Action item :: Your answer should be the lines below from the one with "(0x0FF#9 &&& 0x100" to the one with "(0x100#9).getLsbD 8 = true", both included, given again exactly and with nothing added.

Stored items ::
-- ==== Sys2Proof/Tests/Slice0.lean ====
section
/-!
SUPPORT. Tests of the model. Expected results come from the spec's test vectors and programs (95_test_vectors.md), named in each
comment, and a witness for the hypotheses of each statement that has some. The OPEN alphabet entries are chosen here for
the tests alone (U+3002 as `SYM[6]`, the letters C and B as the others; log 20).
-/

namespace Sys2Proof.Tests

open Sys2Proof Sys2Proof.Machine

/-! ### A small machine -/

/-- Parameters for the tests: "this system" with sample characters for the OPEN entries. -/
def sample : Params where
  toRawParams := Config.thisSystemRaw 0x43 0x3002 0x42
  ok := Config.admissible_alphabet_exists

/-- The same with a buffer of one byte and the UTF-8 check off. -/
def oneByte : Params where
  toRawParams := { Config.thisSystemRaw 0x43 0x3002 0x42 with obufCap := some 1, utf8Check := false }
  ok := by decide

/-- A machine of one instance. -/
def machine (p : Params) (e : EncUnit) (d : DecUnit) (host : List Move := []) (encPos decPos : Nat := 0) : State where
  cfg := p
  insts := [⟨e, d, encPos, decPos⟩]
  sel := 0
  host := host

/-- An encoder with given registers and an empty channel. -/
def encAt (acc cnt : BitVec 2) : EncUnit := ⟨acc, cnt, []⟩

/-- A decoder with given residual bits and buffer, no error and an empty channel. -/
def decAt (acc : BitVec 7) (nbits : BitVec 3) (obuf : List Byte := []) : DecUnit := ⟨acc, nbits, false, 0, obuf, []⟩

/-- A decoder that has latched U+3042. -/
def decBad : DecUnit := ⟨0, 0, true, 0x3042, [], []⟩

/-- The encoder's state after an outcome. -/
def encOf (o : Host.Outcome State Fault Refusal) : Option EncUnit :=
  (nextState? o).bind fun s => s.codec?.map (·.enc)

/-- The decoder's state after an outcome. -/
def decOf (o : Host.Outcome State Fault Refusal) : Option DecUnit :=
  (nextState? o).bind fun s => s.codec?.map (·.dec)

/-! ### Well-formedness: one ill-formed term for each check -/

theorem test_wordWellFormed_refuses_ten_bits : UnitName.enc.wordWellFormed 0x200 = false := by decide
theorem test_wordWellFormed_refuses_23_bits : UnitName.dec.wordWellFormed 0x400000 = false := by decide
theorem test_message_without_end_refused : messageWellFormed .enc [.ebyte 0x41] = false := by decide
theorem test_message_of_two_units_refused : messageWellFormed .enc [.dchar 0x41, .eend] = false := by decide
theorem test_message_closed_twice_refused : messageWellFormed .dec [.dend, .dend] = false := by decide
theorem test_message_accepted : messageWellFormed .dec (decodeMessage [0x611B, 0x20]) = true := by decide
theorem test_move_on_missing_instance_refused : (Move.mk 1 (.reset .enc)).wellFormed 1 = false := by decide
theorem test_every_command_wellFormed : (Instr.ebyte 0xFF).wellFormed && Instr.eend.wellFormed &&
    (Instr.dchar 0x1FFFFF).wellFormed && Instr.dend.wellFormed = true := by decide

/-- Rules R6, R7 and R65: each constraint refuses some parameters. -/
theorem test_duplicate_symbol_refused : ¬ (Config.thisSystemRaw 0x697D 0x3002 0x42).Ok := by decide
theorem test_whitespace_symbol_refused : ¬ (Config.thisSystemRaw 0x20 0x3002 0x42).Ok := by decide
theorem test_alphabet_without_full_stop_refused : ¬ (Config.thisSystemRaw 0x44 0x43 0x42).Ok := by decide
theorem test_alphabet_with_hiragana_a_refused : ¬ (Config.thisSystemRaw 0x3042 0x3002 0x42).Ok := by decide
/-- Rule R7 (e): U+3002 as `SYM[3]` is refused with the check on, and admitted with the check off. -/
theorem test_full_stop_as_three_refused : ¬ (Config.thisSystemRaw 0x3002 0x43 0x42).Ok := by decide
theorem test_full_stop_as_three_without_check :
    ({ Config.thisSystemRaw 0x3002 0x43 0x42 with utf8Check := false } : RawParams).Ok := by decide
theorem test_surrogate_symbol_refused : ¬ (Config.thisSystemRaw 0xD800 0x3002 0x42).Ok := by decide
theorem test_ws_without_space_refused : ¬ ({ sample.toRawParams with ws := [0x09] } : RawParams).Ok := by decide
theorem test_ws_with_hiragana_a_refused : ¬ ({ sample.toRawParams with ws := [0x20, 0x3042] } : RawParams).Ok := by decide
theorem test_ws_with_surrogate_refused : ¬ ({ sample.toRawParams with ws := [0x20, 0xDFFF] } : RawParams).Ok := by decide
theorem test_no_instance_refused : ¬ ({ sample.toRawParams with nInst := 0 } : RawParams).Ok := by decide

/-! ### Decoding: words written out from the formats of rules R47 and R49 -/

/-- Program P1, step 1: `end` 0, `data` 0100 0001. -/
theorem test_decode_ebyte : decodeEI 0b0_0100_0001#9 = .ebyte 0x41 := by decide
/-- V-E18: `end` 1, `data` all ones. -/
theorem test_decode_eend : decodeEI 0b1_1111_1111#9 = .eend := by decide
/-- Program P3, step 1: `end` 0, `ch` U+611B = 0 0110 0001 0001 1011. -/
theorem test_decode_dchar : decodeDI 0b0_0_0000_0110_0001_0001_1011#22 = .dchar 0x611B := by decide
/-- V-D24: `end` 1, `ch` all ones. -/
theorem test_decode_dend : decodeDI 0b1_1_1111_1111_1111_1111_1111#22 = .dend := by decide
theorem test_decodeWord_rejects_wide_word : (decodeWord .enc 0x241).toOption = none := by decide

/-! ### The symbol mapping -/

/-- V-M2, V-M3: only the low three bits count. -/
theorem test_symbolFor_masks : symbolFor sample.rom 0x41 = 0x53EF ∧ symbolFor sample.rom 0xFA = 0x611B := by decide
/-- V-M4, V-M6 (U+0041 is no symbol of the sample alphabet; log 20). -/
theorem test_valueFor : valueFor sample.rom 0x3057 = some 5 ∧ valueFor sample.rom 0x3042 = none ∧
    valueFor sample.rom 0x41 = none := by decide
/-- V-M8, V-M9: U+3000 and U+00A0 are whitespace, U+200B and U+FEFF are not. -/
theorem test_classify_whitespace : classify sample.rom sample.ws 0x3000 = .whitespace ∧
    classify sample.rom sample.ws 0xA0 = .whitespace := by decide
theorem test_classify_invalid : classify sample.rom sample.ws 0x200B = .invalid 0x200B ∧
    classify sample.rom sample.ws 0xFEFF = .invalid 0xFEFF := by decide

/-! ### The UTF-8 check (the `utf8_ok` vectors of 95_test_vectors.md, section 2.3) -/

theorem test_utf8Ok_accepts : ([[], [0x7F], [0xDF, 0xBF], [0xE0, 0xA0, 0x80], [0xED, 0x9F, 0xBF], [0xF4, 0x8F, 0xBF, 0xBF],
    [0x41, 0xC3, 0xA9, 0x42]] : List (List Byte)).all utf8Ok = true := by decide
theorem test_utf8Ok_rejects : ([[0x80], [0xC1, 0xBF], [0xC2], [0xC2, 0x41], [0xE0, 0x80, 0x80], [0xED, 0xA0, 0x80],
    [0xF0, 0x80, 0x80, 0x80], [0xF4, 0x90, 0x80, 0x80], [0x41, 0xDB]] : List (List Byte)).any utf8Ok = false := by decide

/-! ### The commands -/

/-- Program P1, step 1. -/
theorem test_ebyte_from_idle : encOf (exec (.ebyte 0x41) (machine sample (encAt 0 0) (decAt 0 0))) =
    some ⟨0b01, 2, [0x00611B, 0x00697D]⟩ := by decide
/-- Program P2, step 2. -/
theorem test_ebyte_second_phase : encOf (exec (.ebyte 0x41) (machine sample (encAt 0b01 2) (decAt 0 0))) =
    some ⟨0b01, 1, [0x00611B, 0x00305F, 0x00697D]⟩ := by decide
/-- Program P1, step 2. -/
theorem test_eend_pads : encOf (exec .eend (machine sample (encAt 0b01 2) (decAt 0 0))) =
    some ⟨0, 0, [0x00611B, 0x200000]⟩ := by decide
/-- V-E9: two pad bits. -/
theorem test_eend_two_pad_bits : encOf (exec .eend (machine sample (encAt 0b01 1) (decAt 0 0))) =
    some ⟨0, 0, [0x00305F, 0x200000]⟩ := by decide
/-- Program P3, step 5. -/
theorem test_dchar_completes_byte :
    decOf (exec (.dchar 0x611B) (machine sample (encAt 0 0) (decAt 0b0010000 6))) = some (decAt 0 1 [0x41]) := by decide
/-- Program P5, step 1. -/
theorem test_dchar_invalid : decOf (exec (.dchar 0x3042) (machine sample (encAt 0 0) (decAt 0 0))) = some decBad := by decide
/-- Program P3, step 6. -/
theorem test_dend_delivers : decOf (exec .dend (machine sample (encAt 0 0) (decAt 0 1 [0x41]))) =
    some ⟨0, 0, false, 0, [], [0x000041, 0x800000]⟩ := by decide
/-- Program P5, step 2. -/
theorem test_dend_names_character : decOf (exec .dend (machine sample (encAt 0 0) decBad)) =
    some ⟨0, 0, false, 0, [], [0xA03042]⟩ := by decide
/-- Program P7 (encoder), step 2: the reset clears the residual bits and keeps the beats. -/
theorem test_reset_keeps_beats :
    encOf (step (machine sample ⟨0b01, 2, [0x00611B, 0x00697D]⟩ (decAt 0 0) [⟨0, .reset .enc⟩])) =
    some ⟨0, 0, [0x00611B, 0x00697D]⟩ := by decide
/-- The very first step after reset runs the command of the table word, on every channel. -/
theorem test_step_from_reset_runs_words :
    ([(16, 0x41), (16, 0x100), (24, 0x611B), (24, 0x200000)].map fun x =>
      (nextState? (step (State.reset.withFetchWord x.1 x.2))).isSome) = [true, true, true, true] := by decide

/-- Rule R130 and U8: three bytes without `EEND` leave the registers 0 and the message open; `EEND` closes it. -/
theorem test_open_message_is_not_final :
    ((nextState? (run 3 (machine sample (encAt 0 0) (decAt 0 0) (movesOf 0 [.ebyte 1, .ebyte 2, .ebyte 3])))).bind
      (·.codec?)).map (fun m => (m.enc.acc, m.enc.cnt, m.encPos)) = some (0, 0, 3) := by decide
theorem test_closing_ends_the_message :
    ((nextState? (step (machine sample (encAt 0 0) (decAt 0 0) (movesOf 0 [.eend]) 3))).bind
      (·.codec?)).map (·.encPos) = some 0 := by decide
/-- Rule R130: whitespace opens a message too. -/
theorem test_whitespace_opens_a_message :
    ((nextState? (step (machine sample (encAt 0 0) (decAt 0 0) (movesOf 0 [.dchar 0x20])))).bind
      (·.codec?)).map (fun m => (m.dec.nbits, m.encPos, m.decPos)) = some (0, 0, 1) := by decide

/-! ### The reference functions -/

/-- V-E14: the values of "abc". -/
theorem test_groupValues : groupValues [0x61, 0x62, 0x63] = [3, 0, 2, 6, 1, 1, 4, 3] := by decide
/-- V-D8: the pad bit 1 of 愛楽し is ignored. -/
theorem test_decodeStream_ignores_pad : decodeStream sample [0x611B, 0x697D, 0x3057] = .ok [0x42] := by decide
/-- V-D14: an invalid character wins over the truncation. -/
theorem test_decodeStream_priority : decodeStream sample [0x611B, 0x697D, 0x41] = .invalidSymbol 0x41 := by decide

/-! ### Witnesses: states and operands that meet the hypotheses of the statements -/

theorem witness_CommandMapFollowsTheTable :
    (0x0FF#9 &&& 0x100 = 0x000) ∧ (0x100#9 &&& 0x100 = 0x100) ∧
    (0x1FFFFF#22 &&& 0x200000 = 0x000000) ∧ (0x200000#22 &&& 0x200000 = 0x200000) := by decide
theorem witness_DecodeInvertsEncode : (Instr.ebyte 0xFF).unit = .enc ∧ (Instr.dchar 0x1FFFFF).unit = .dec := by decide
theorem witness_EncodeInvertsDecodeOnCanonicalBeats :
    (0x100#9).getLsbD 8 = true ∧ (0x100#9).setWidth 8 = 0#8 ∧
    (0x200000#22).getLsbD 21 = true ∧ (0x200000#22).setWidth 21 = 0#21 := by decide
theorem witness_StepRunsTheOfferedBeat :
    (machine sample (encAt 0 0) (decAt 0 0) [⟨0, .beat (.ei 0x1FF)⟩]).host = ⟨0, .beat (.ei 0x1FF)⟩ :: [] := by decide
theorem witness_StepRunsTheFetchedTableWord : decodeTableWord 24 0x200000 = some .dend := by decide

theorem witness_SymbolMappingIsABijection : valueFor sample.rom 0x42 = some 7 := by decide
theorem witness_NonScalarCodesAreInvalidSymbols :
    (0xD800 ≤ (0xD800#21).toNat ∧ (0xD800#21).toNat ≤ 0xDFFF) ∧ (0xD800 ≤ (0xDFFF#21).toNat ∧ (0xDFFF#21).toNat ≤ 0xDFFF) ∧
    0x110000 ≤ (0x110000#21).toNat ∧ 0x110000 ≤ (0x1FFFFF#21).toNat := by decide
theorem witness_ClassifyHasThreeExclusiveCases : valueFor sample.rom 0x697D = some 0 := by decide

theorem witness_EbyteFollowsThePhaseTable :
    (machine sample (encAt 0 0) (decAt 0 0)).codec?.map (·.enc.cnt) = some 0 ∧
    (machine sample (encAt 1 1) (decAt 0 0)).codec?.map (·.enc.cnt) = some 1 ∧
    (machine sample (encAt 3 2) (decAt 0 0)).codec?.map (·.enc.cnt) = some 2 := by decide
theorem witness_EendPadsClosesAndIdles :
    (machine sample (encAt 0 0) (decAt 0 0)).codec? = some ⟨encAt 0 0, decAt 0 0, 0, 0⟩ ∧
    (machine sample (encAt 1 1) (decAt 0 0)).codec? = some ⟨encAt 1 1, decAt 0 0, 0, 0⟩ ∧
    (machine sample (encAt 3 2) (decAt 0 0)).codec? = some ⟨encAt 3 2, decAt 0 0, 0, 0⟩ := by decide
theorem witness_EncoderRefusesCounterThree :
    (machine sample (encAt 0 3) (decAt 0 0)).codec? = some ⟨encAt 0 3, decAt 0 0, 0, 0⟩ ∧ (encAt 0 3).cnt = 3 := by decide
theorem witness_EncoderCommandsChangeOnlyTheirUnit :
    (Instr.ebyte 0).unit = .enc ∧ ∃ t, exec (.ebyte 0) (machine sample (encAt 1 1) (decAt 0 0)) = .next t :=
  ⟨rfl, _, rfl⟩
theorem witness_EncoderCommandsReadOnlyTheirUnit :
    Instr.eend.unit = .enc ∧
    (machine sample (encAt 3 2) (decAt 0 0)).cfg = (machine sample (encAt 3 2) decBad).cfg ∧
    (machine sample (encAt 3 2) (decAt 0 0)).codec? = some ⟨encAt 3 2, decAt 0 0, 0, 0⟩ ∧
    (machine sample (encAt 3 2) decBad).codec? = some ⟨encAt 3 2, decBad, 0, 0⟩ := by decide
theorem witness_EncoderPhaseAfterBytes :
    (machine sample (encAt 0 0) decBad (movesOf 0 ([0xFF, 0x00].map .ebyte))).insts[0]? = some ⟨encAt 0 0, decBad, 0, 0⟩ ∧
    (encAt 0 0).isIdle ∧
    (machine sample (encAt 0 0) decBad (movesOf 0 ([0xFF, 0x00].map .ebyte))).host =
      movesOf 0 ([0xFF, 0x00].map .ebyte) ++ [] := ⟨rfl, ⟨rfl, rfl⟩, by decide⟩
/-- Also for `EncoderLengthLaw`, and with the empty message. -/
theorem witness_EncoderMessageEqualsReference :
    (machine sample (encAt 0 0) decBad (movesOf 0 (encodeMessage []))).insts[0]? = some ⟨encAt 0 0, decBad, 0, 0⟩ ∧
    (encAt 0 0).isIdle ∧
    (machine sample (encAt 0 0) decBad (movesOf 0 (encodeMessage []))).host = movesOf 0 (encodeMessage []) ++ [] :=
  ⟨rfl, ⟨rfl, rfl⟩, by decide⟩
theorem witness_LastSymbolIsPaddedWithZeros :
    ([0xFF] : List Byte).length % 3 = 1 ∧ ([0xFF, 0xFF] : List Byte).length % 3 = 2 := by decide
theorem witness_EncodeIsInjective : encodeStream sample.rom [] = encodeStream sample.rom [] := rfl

Result below ::
    (0x0FF#9 &&& 0x100 = 0x000) ∧ (0x100#9 &&& 0x100 = 0x100) ∧
    (0x1FFFFF#22 &&& 0x200000 = 0x000000) ∧ (0x200000#22 &&& 0x200000 = 0x200000) := by decide
theorem witness_DecodeInvertsEncode : (Instr.ebyte 0xFF).unit = .enc ∧ (Instr.dchar 0x1FFFFF).unit = .dec := by decide
theorem witness_EncodeInvertsDecodeOnCanonicalBeats :
    (0x100#9).getLsbD 8 = true ∧ (0x100#9).setWidth 8 = 0#8 ∧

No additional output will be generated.